As broadcast network executives screen and pore over focus-group testing results on nearly 80 pilots, scores of showrunners, writers and actors are on standby as the decisions on which comedies and dramas will land slots on the 2018-19 schedule are expected to arrive ahead of the May 14-17 upfront presentations.

The Hollywood Reporter dialed up industry insiders and has compiled 10 of the reboots, family comedies and soapy dramas that stand the best shot of earning series pickups. Of course, these are in addition to several dramas and comedies that have already landed series orders. Those include Nathan Fillion's ABC comeback drama, The Rookieand the network's 1990s-set Goldbergs spinoff; Dick Wolf's FBI, his first CBS procedural since the network passed on Law & Order; and CBS' Murphy Brown revival.

Development season's slow start and California's new "no quotes" legislation hampered the casting and delayed the production process, with cuts coming in later than ever — while the competition for top talent between networks and streamers was fiercer than ever.

With a pilot season filled again with reboots and interchangeable concepts, several frontrunners emerged early and remained ahead of the pack throughout production. Here's a look at the pilots most likely to land series orders, which — as always — should be taken with a grain of salt, as buzz changes like the wind this time of year. (The fact that we've never gone 10-for-10 on this list during the past five years should exemplify just how fast the tide can turn.)

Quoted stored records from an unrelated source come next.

/-- The Bell line and its calibration (R65 to R73). -/
structure Bell where
  /-- Last accepted Bell edge (R66, R72). -/
  lastAccepted : Option Nat := none
  /-- Bell pulses ignored in the current stroke (R66). -/
  ignored : Nat := 0
  /-- BELL_IN is marked unusable (R73). -/
  unusable : Bool := false
  /-- The Bell line counts as missing and messages carry the strokes (R73). -/
  missing : Bool := false
  /-- Stroke-equivalent times of the 16 pulses from CAL messages (R68, R70). -/
  calTimes : List Nat := []
  /-- Timestamps of the 16 calibration pulses (R68, R70). -/
  calEdges : List Nat := []
  /-- Moment of this worker's admission, from which a Bell edge is missed (R67, R73). -/
  admittedAt : Nat := 0
  /-- Start and length of the announced calibration window (R70). -/
  window : Option (Nat × Nat) := none
  /-- This worker is calibrated and admitted (R68, R69). -/
  admitted : Bool := false
  /-- Last Bell edge while the line counts as missing (R73). -/
  edgeAt : Option Nat := none
  /-- Number and time from a message that came before its edge, and its arrival (R41, R68, R72). -/
  message : Option (Nat × Nat × Nat) := none
  /-- The number of this stroke is the previous one + 1, unconfirmed (R72). -/
  guessed : Bool := false
  /-- The message of this stroke is later than 100 us (R72). -/
  late : Bool := false
  /-- Number a late message gave, taken at the next stroke (R72). -/
  adopt : Option Nat := none
  /-- Edges in a row that agree with messages while the line counts as missing (R73). -/
  goodEdges : Nat := 0
  /-- The manager has fixed TARGET_NS (R69, R391). -/
  targetFixed : Bool := false
deriving DecidableEq, Repr

/-- What a task of a heat keeps of it when the next heat seals (R87, R101, R110, R130, R134). -/
structure HeatInfo where
  /-- Number of the sealed heat (R81, R87). -/
  heat : Nat := 0
  /-- Address of its image (R80, R81). -/
  img : Nat := 0
  /-- Its descriptor as sealed (R81). -/
  desc : List Nat := []
  /-- Stroke instant of its stroke (R83, R289). -/
  inst : Nat := 0
  /-- Shift of its origin against the heat before (R101). -/
  shift : Int × Int := (0, 0)
  /-- Primitives whose change it carries (R110). -/
  chg : List (Nat × List Int) := []
  /-- Static tile rows that an earlier heat left unprocessed (R110). -/
  stale : List Nat := []
  /-- The lattice selected for it, as PEL.FRAME shows it (R130, R134). -/
  frame : Nat := 0x2FF
deriving DecidableEq, Repr

/-- The intake, the staging heat and the fields' progress (R77 to R113). `chgPrim` keeps, per changed primitive, its old bounding box. -/
structure Wld where
  /-- Last sequence number seen in each ring (R93, R99). -/
  lastSeq : List (Option Nat) := [none, none]
  /-- The ring whose turn it is (R90, R92). -/
  nextRing : Nat := 0
  /-- Bytes from the network not yet written because the ring is full (R90). -/
  stalled : List (Nat × List Nat) := []
  /-- Address of the staging image (R80, R86). -/
  staging : Nat := 0
  /-- Address of the second image before the first seal (R80, R86). -/
  spareImg : Nat := 0
  /-- Triangles in the staging heat (R79). -/
  nTri : Nat := 0
  /-- Primitives present in the staging heat (R79). -/
  nPrim : Nat := 0
  /-- Agents present in the staging heat (R79). -/
  nAgent : Nat := 0
  /-- The staging heat holds an ego record (R94). -/
  hasEgo : Bool := false
  /-- Primitives changed since the last seal, with their old boxes (R110). -/
  chgPrim : List (Nat × List Int) := []
  /-- Agents changed since the last seal (R86). -/
  chgAgent : List Nat := []
  /-- Primitives whose vertices compaction moved (R80). -/
  moved : List Nat := []
  /-- Primitives whose change the sealed heat carries (R110). -/
  sealedChg : List (Nat × List Int) := []
  /-- Primitives the new staging image still lacks (R86). -/
  copyPrim : List Nat := []
  /-- Agents the new staging image still lacks (R86). -/
  copyAgent : List Nat := []
  /-- A HEAT_CLEAR came in this heat (R94, R110). -/
  cleared : Bool := false
  /-- The copy into the new staging image is running (R86). -/
  copying : Bool := false
  /-- The seal offset has come and the seal waits for its cut (R83, R85). -/
  sealPending : Bool := false
  /-- Stroke whose seal has been requested (R83). -/
  sealedFor : Option Nat := none
  /-- Write pointers at the seal offset: the records before them belong to this heat (R83, R84). -/
  cut : Option (Nat × Nat) := none
  /-- Moment of the seal request (R83, R84). -/
  sealTime : Nat := 0
  /-- Stroke number for the descriptor (R81). -/
  sealNo : Nat := 0
  /-- Stroke time for the descriptor (R81). -/
  sealStroke : Nat := 0
  /-- Stroke instant of the sealed heat's stroke, from which LOAD_NS counts (R83, R289). -/
  heatInst : Nat := 0
  /-- HLM log pointer at the seal: the plan's hallmark counts from it (R276, R335). -/
  hlmSeal : Nat := 0
  /-- REPRO: the intake has met the mark of the pending seal (R85). -/
  markReached : Bool := false
  /-- Shift of the origin at the last seal (R101). -/
  shift : Int × Int := (0, 0)
  /-- Static tile rows processed for the sealed heat (R109). -/
  rowsDone : List Nat := []
  /-- Dynamic slices built for the sealed heat (R109). -/
  slicesDone : List Nat := []
  /-- Rows that an earlier heat left unprocessed (R110). -/
  staleRows : List Nat := []
  /-- The next heat rewrites every tile (R110, R464). -/
  staticFull : Bool := false
  /-- Frames the MAC dropped because its receive buffer was full (R91). -/
  macDropped : Nat := 0
  /-- Heats sealed before that a task still holds (R87). -/
  past : List HeatInfo := []
deriving DecidableEq, Repr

1. Fox dramaKatie Holmes seems closer than ever to returning to her first broadcast series since Dawson's Creek as the network's FBI drama from former Empire showrunner Ilene Chaiken and Melissa Scrivner Love is considered the safest bet. Holmes stars as a special agent investigating a domestic terrorism threat when her affair with a prominent general (James Tupper) is exposed, shattering her life and threatening her career. Now labeled "the mistress," the wife, mother and patriot must begin to rebuild her personal life and professional reputation. Elsewhere, The Passage — which was redeveloped after narrowly missing the cut last season — appears to have gotten it right the second time around as the Mark-Paul Gosselaar-led genre drama came in great and could bump one of the network's bubble shows off the schedule. Danny Strong and David Elliot's legal drama starring Vincent Kartheiser and Russell Hornsby also is part of the conversation. Mixtape, the musical romantic drama from Smash's Josh Safran with star Jenna Dewan, has been losing steam and appears unlikely to move forward, though there has been talk about a possible midseason slot. Robert Levine's Gone, Baby, Gone reboot also seems unlikely as some top executives were pushing against airing a mob drama. With more than 30 hours earmarked for the NFL, Fox has less room on its schedule than ever and still has the pending Disney deal, which could also shake up the status quo. On the bubble front, the network has only renewed three rookie dramas and Empire, and still has decisions to make on Gotham (looking good); Lucifer (unlikely); Lethal Weapon (a stretch); and Star, which appears likely to return.  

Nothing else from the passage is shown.